§ Assignment
Scan the records below for the line with "def ClusterSt.vr (k" and the line with "32 words. -/". Repeat those two lines and every line between them exactly, and nothing else.

§ Dataset records
-------

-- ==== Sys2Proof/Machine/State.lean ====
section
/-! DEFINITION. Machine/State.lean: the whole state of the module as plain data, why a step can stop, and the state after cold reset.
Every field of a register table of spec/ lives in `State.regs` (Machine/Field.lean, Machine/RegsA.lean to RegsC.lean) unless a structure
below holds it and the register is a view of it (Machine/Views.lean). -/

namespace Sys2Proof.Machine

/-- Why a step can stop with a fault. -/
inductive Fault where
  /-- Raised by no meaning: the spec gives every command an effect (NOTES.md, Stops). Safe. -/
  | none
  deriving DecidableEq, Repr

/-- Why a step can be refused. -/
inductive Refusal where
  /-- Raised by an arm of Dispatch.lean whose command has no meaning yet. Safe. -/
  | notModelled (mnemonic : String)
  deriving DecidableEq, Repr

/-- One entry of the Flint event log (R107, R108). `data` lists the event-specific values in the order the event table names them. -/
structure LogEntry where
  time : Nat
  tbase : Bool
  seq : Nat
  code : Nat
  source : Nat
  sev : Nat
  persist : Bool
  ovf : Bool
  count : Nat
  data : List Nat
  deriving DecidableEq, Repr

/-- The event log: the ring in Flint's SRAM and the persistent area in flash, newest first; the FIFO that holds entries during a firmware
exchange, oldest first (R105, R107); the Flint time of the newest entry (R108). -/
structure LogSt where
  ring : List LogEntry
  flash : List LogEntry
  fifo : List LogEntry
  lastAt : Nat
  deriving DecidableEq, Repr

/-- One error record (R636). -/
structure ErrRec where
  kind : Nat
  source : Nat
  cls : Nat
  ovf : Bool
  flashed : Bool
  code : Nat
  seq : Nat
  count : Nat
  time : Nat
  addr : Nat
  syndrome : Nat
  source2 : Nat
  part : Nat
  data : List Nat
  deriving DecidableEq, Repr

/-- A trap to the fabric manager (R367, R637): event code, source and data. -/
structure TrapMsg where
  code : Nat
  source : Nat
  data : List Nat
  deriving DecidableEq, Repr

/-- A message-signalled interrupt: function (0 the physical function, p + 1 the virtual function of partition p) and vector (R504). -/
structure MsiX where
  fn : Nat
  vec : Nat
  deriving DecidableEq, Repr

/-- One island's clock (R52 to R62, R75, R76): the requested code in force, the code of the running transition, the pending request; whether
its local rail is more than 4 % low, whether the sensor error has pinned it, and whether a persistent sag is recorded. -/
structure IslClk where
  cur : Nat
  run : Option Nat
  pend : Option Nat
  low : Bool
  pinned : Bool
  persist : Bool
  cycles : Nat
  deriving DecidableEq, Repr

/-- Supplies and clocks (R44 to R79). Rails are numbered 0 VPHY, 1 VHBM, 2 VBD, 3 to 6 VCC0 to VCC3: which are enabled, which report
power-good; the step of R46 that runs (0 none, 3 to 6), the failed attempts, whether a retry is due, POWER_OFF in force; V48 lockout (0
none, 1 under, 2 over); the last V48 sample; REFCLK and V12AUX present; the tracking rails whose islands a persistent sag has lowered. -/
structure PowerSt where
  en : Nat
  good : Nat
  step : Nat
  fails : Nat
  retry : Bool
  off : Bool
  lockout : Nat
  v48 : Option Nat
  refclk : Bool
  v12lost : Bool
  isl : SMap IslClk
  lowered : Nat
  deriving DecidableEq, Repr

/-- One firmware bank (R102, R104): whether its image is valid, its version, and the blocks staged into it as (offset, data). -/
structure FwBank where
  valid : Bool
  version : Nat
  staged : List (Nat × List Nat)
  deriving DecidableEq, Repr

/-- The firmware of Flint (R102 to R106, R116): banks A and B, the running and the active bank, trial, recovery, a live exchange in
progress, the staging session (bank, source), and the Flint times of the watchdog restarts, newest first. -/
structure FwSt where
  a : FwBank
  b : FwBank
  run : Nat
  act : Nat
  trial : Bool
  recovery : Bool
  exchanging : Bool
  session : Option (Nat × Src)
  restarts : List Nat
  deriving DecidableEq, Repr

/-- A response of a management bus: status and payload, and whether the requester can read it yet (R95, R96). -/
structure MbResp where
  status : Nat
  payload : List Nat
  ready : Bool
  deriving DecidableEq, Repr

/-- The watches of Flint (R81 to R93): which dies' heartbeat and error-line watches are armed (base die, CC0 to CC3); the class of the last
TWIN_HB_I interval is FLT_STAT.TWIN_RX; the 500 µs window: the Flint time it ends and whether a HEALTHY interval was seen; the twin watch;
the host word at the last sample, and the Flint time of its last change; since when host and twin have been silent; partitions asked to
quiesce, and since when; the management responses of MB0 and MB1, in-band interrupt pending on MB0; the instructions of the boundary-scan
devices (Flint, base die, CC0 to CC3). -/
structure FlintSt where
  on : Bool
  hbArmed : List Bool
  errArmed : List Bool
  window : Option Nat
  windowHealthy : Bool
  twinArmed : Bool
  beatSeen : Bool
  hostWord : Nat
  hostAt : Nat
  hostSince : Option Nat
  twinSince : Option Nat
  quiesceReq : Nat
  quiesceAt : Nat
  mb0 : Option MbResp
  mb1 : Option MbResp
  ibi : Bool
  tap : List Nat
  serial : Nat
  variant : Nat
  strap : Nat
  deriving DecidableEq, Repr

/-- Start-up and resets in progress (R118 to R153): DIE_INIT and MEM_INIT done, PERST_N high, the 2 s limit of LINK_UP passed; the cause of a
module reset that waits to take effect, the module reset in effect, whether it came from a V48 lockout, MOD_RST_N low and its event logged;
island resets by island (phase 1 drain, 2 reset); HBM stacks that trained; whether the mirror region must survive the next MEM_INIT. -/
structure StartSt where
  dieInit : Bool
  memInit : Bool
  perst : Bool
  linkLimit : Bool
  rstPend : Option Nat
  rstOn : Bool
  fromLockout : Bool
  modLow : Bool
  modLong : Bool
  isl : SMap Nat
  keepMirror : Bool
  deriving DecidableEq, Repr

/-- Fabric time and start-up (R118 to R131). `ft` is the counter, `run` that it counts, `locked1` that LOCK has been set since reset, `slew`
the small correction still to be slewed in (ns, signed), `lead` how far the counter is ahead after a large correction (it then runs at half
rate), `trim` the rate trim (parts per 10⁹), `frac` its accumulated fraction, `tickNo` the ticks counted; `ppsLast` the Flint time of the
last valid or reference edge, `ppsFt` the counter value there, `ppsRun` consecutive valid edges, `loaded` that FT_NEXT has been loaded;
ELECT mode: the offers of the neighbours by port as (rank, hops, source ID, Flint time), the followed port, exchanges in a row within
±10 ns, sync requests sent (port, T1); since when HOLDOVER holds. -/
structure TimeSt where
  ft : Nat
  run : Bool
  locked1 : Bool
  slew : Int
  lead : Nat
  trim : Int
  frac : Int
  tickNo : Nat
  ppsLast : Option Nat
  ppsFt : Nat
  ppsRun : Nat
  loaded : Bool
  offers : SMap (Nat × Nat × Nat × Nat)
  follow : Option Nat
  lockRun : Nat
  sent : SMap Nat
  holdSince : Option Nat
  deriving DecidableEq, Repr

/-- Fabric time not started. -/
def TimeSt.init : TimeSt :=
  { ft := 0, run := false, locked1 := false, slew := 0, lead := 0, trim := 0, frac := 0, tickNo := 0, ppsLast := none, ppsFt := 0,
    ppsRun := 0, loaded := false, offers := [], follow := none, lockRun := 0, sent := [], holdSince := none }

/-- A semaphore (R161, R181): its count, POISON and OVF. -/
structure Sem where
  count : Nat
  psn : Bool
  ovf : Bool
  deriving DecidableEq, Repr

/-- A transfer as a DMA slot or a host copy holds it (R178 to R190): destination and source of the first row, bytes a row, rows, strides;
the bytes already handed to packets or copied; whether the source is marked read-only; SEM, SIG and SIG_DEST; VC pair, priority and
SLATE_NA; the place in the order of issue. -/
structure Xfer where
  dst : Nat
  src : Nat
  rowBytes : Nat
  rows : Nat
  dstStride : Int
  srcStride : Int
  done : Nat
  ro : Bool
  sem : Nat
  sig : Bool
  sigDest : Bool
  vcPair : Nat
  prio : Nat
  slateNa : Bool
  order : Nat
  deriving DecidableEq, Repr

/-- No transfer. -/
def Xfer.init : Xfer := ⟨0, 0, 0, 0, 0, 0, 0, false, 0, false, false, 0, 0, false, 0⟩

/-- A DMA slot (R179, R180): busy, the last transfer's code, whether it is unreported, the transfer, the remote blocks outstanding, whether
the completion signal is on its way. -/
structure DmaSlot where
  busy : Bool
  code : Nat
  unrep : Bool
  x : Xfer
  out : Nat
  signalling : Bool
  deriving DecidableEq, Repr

-------

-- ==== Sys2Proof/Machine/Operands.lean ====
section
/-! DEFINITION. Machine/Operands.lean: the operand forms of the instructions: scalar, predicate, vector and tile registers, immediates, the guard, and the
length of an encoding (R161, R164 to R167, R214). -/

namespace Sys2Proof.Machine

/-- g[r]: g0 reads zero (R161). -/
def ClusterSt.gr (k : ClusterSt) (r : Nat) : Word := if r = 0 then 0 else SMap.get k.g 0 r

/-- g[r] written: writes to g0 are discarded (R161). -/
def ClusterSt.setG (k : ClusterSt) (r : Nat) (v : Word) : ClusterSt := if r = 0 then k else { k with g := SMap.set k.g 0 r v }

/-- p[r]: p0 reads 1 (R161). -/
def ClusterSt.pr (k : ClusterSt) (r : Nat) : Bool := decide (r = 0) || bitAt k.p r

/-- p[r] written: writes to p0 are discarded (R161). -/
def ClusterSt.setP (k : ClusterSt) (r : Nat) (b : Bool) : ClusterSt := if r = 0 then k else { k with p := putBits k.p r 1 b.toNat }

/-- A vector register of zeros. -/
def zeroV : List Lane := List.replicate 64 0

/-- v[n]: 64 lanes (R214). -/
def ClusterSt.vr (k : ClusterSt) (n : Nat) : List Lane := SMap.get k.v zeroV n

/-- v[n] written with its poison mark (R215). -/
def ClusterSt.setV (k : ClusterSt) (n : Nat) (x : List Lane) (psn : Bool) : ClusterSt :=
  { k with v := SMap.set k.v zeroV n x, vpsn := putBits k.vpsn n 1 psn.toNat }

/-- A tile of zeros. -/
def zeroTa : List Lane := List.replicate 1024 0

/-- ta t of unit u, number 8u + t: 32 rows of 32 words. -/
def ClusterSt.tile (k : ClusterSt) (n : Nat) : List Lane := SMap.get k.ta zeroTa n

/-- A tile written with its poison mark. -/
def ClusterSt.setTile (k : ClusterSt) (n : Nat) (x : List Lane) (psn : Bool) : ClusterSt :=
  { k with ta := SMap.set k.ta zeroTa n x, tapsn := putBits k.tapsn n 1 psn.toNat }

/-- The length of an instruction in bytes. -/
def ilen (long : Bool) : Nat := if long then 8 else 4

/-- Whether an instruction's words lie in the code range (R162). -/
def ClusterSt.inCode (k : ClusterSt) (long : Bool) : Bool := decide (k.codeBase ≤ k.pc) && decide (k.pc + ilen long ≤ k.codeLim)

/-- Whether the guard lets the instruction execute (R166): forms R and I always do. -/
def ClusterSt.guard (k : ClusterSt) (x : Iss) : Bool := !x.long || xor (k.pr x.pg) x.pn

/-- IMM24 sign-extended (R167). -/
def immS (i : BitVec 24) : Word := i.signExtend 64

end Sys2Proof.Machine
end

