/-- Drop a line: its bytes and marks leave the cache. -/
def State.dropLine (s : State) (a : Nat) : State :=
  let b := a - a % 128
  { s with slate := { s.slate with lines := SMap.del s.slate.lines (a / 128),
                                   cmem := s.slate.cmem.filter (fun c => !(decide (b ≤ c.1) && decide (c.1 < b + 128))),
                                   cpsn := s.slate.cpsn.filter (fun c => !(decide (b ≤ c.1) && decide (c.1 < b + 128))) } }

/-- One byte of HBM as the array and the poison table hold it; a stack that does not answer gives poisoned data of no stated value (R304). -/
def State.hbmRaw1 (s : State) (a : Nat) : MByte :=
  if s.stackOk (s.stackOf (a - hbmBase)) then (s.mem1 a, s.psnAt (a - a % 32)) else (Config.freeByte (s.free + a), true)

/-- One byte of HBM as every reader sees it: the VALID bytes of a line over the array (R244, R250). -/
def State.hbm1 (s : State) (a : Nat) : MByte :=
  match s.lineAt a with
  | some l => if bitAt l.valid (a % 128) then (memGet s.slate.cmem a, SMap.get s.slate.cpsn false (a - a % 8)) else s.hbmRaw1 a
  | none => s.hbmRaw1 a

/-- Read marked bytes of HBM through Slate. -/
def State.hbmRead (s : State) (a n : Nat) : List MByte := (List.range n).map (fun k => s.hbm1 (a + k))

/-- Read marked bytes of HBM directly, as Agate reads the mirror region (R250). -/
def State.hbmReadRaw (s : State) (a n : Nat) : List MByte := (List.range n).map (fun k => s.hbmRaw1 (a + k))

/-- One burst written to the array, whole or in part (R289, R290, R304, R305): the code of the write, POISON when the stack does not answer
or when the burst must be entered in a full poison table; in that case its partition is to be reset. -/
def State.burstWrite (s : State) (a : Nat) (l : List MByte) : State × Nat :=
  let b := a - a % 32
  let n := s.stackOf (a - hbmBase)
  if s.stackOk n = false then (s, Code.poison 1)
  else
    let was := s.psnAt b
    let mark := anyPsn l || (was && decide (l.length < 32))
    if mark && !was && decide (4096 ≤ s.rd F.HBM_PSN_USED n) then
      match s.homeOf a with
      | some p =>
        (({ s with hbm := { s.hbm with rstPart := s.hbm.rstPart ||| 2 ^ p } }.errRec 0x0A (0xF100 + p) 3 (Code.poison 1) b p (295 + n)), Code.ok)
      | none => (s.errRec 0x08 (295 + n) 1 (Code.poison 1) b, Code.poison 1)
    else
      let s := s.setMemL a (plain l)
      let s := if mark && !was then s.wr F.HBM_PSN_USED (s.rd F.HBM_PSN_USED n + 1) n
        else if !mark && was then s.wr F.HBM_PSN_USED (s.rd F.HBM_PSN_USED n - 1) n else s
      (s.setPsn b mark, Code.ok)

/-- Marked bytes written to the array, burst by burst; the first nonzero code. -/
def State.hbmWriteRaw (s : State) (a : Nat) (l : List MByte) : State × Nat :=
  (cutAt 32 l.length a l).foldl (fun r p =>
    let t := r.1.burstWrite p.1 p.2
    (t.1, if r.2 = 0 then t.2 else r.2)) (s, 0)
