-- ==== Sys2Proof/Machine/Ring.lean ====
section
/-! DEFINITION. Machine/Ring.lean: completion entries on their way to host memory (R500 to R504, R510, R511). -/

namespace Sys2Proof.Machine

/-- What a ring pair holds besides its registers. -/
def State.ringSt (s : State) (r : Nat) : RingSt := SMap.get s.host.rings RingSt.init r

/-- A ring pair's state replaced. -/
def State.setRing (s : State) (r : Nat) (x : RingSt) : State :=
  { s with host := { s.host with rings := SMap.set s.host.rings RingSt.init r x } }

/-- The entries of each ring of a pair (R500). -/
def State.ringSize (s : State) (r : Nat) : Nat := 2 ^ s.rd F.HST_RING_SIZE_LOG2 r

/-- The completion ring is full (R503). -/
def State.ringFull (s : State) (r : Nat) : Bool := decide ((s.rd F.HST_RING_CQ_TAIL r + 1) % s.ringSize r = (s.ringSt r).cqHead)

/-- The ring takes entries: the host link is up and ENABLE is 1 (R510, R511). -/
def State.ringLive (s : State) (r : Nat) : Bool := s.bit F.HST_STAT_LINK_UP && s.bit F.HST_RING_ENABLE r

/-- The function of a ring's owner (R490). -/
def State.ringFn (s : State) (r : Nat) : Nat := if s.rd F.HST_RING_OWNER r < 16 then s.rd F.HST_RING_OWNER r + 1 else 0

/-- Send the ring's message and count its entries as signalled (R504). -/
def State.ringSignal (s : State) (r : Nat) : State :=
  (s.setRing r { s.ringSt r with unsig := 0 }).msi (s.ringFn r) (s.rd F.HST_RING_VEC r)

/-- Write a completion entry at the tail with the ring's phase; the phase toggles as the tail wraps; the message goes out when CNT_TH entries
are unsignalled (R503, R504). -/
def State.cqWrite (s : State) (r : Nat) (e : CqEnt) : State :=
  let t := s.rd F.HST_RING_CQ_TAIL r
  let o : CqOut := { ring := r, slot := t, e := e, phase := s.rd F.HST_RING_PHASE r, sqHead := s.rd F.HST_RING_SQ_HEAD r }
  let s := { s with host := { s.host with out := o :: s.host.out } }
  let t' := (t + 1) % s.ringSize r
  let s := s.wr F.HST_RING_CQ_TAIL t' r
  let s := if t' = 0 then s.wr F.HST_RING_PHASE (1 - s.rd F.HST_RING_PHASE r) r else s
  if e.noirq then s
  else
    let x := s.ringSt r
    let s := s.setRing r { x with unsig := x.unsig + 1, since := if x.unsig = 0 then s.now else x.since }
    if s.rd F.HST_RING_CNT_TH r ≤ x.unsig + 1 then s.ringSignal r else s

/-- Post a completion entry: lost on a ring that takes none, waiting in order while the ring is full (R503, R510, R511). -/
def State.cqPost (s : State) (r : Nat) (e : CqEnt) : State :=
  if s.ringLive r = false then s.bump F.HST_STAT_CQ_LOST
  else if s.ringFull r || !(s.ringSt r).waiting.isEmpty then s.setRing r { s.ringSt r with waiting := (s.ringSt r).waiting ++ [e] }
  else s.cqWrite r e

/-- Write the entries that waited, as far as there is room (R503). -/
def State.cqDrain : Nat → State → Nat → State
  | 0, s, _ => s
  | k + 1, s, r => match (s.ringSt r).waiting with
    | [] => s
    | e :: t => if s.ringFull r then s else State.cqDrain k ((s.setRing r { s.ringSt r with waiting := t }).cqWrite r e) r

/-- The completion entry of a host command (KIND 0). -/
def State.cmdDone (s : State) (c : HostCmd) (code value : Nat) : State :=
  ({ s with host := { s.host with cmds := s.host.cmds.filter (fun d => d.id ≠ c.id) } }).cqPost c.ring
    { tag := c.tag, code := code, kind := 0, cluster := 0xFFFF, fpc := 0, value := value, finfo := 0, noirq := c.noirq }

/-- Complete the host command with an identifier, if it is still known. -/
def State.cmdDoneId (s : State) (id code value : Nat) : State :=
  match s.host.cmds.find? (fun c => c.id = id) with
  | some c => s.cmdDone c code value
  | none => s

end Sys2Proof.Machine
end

-------

§ Written answer
def ClusterSt.vr (k : ClusterSt) (n : Nat) : List Lane := SMap.get k.v zeroV n

/-- v[n] written with its poison mark (R215). -/
def ClusterSt.setV (k : ClusterSt) (n : Nat) (x : List Lane) (psn : Bool) : ClusterSt :=
  { k with v := SMap.set k.v zeroV n x, vpsn := putBits k.vpsn n 1 psn.toNat }

/-- A tile of zeros. -/
def zeroTa : List Lane := List.replicate 1024 0

/-- ta t of unit u, number 8u + t: 32 rows of 32 words. -/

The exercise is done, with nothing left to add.